Top of SUPPLIED RECORDS

-- ==== Sys2Proof/Machine/Traps.lean ====
section
/-! DEFINITION. Stopping and restarting blocks (16 R357 to R363, R370, R372, R376): the broadcast of a halt, when a block is
stopped, what follows, trap delivery, held causes, pre-emption, resuming. -/

namespace Sys2Proof.Machine

/-! ### Names (R362) -/

/-- The handle of a block. -/
def State.handleOf (s : State) (b : Block) : W64 :=
  packWord [(0, b.bid % 2 ^ 32), (32, b.ctxn % 4096), (44, b.gen % 4096), (56, ((s.dieidOf b.pid (s.launch b.launch).die).getD 0) % 64)]

/-- The `dieid` of a launch in a partition names its die. -/
def State.onDieid (s : State) (b : Block) (d : Nat) : Bool := s.dieOf b.pid d == some (s.launch b.launch).die

/-- When the dispatcher took a block's launch: of a handler or drone block, when it was placed (R362). -/
def Block.taken (b : Block) : Nat := if b.kind = .queue then b.launch else b.uid

/-- The block that a handle names: of those of its context, die and `bid` that have not ended, that of the launch taken first; none
where the handle is stale. -/
def State.named (s : State) (h : W64) : Option Nat :=
  let c := field h 43 32
  let fits := fun (u : Nat) =>
    let b := s.block u
    b.state != .ended && b.kind != .rim b.tile && b.ctxn == c && b.bid == field h 31 0 && s.onDieid b (field h 61 56)
  if field h 63 62 ≠ 0 ∨ field h 55 44 ≠ s.ctxGen c then none
  else
    (s.uids.filter fits).foldl (fun m u => match m with
      | none => some u
      | some v => if (s.block u).taken < (s.block v).taken then some u else some v) none

/-! ### What still runs for a block (R359) -/

/-- Does a job work on buffers of its block? -/
def Job.onBuffers (j : Job) : Bool :=
  match j.work with
  | .copy d => d.flags % 4 != 0
  | .chain d => d.flags % 4 != 0
  | .pair _ _ => true
  | .fabric => true
  | _ => false

/-- Has every operation of a block that a stop waits for completed? A suspended pair job is the exception. -/
def State.blockQuiet (s : State) (uid : Nat) : Bool :=
  let b := s.block uid
  s.mqueue.all (fun e => e.2.all (fun x => x.uid != uid)) &&
    b.bufs.all (fun e => e.2.outs == 0 && e.2.state != .filling) &&
    s.jobs.all (fun j => j.uid != uid || !j.onBuffers || j.phase == .suspended) &&
    s.fab.all (fun o => o.uid != uid || (o.src.isNone && o.dst.isNone)) &&
    s.writes.all (fun w => w.uid != uid || decide (w.level ≥ 4))

/-- Does a suspended pair job hold buffers of a block (R309)? -/
def State.satHeld (s : State) (uid : Nat) : Bool := s.jobs.any (fun j => j.uid == uid && j.phase == .suspended)

/-- Is a block stopped: every wave, and all it waits for? -/
def State.isStopped (s : State) (uid : Nat) : Bool :=
  let b := s.block uid
  b.state == .running && b.stopping != .no && b.broadcast && b.waves.all (fun w => w.stopped || w.ended) && s.blockQuiet uid

/-! ### Stopping waves (R358, R252, R265, R148) -/

/-- The PC of the lowest live thread. -/
def Wave.lowPc (w : Wave) : Nat := ((lanesOf w.live).head?.map w.pcOf).getD 0

/-- A wave stops at once for a broadcast: `skid` 0, cause HALTED. -/
def Wave.haltNow (w : Wave) : Wave :=
  { w with stopped := true, skidding := false, skid := 0, ecause := ecauseWord .halted false 0, parked := [] }

/-- May a wave use its skid: active, and a thread not waiting nor parked? -/
def Wave.maySkid (w : Wave) : Bool :=
  w.active && (match w.waiting with | .none => true | .released _ => true | _ => false) &&
    (lanesOf w.live).any (fun L => w.parked.get L none == none)

/-- BLOCK_HALT: the broadcast reaches the other waves of a block that begins to stop; those of `keep` that can still issue enter
their skid, the rest stop at once. A wait that has not been granted leaves its semaphore's order when its wave stops (R243). -/
def execBlockHalt (uid : Nat) (keep : List Nat) (s : State) : Out := .next <|
  let b := s.block uid
  if b.state ≠ .running ∨ b.stopping = .no ∨ b.broadcast then s
  else
    let stop := fun (e : Wave × Nat) =>
      if e.1.stopped || e.1.ended then e.1
      else if keep.contains e.2 && e.1.maySkid then { e.1 with skidding := true, skid := 0 }
      else e.1.haltNow
    let s1 := s.setBlock uid { b with waves := b.waves.zipIdx.map stop, broadcast := true }
    (List.range b.waves.length).foldl (fun s i => if (s.wave uid i).stopped then s.semLeave uid i else s) s1

/-- Has a wave stopped by a `brk` or a `trap` that it retired (R188)? -/
def Wave.trapped (w : Wave) : Bool :=
  w.ecause.toNat % 256 == Cause.softTrap.code || (w.ecause.toNat % 256 == Cause.breakpoint.code && !w.ebad.getLsbD 63)

/-- A stopped wave leaves what it held outside itself: its place at a semaphore, its start phase, open transactions; `epc` of a
wave that is not the faulting one, and records HALTED (R357), is the word in front of which its skid stopped (R202), else the PC of its
lowest live thread (R359); a `brk` or `trap` that it retired in the clk of the faulting wave's cause keeps its `epc` and `ebad` (R188;
assumption 122). -/
def State.settleWave (s : State) (uid i : Nat) : State :=
  let s1 := (s.semLeave uid i).dropStart uid i
  let w := s1.wave uid i
  if w.ended then s1
  else
    let w1 := (lanesOf w.live).foldl (fun w L => w.txAbort L 4 0) w
    let w2 := { w1 with parked := [], waiting := match w1.waiting with
      | .idle _ => .none
      | x => x }
    let own := (s1.block uid).causeWave == some i && w2.ecause.toNat % 256 != 0
    s1.setWave uid i (if own then w2 else { w2 with
      ecause := ecauseWord .halted false 0
      epc := if w2.trapped then w2.epc else BitVec.ofNat 64 ((w2.front.map (·.1)).getD w2.lowPc) })

/-- Every wave of a block settles. -/
def State.settleWaves (s : State) (uid : Nat) : State :=
  (List.range (s.block uid).waves.length).foldl (fun s i => s.settleWave uid i) s

/-! ### Debug events (R370) -/

def State.dbgctl (s : State) (ctxn : Nat) : W64 := s.ctxWord 5 ctxn 4

/-- A breakpoint or step of a wave goes to the debugger: inbox 14 of DCTX on the block's core. -/
def State.debugEvent (s : State) (b : Block) (cause wid : Nat) : State :=
  let dctx := field (s.dbgctl b.ctxn) 27 16
  let dieid := (s.dieidOf b.pid b.die).getD 0
  let vcid := s.vcidAt b.die b.tile b.pid
  let key := inboxKey dctx dieid vcid 14
  let m : Msg := { w0 := BitVec.ofNat 32 b.bid, w1 := BitVec.ofNat 32 (cause + wid * 2 ^ 8 + b.gen % 4096 * 2 ^ 14),
                   from_ := BitVec.ofNat 32 (0xFF + dieid * 256) }
  if (s.inbox key).length < s.inboxCap b.die b.pid dctx vcid 14 then s.setInbox key (s.inbox key ++ [m]) else s

/-! ### Trap delivery (R360, R361) -/

/-- The event UNHANDLED. -/
def State.unhandled (s : State) (b : Block) (cause : Nat) : State :=
  s.event b.pid b.die (0x40 + cause + b.ctxn % 4096 * 2 ^ 8 + b.gen % 4096 * 2 ^ 20) b.bid

/-- A handler is queued for a block, from the entry of its cause; an entry that is empty, cannot be read, or fails R31 or R360
leaves the block HALTED with the event UNHANDLED. -/
def State.queueHandler (s : State) (uid cause : Nat) (ecause : W32) (wid : Nat) : State :=
  let b := s.block uid
  let l := s.launch b.launch
  match s.ctxBytes b.die b.ctxn b.pid .s (l.rcd.tvt + 192 * cause) 192 with
  | none => s.unhandled b cause
  | some bs =>
    let r := LRec.ofBytes bs
    let c := s.recCode b.die b.pid b.ctxn .s bs
    if r.entry = 0 ∨ c.1 ≠ 0 ∨ r.grid ≠ 1 ∨ r.stflg = true then s.unhandled b cause
    else
      let h : Launch :=
        { uid := s.nextUid, rcd := { r with prio := 3 }, bufs := c.2, die := b.die, pid := b.pid, ctxn := b.ctxn, level := .s,
          kind := .handler, forBlock := uid, s2 := s.handleOf b, s3 := ecause.zeroExtend 64, s4 := BitVec.ofNat 64 wid,
          readySince := s.clk }
      ({ s with nextUid := s.nextUid + 1 }).setLaunch h.uid h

Bottom of SUPPLIED RECORDS

» **WORK TO BE COMPLETED**:
Copy only the entries from the first line to the line with "namespace Sys2Proof.Machine", each exactly as it appears.

» **REPLY TO THE EXERCISE**:
-- ==== Sys2Proof/Machine/Traps.lean ====
section
/-! DEFINITION. Stopping and restarting blocks (16 R357 to R363, R370, R372, R376): the broadcast of a halt, when a block is
stopped, what follows, trap delivery, held causes, pre-emption, resuming. -/

namespace Sys2Proof.Machine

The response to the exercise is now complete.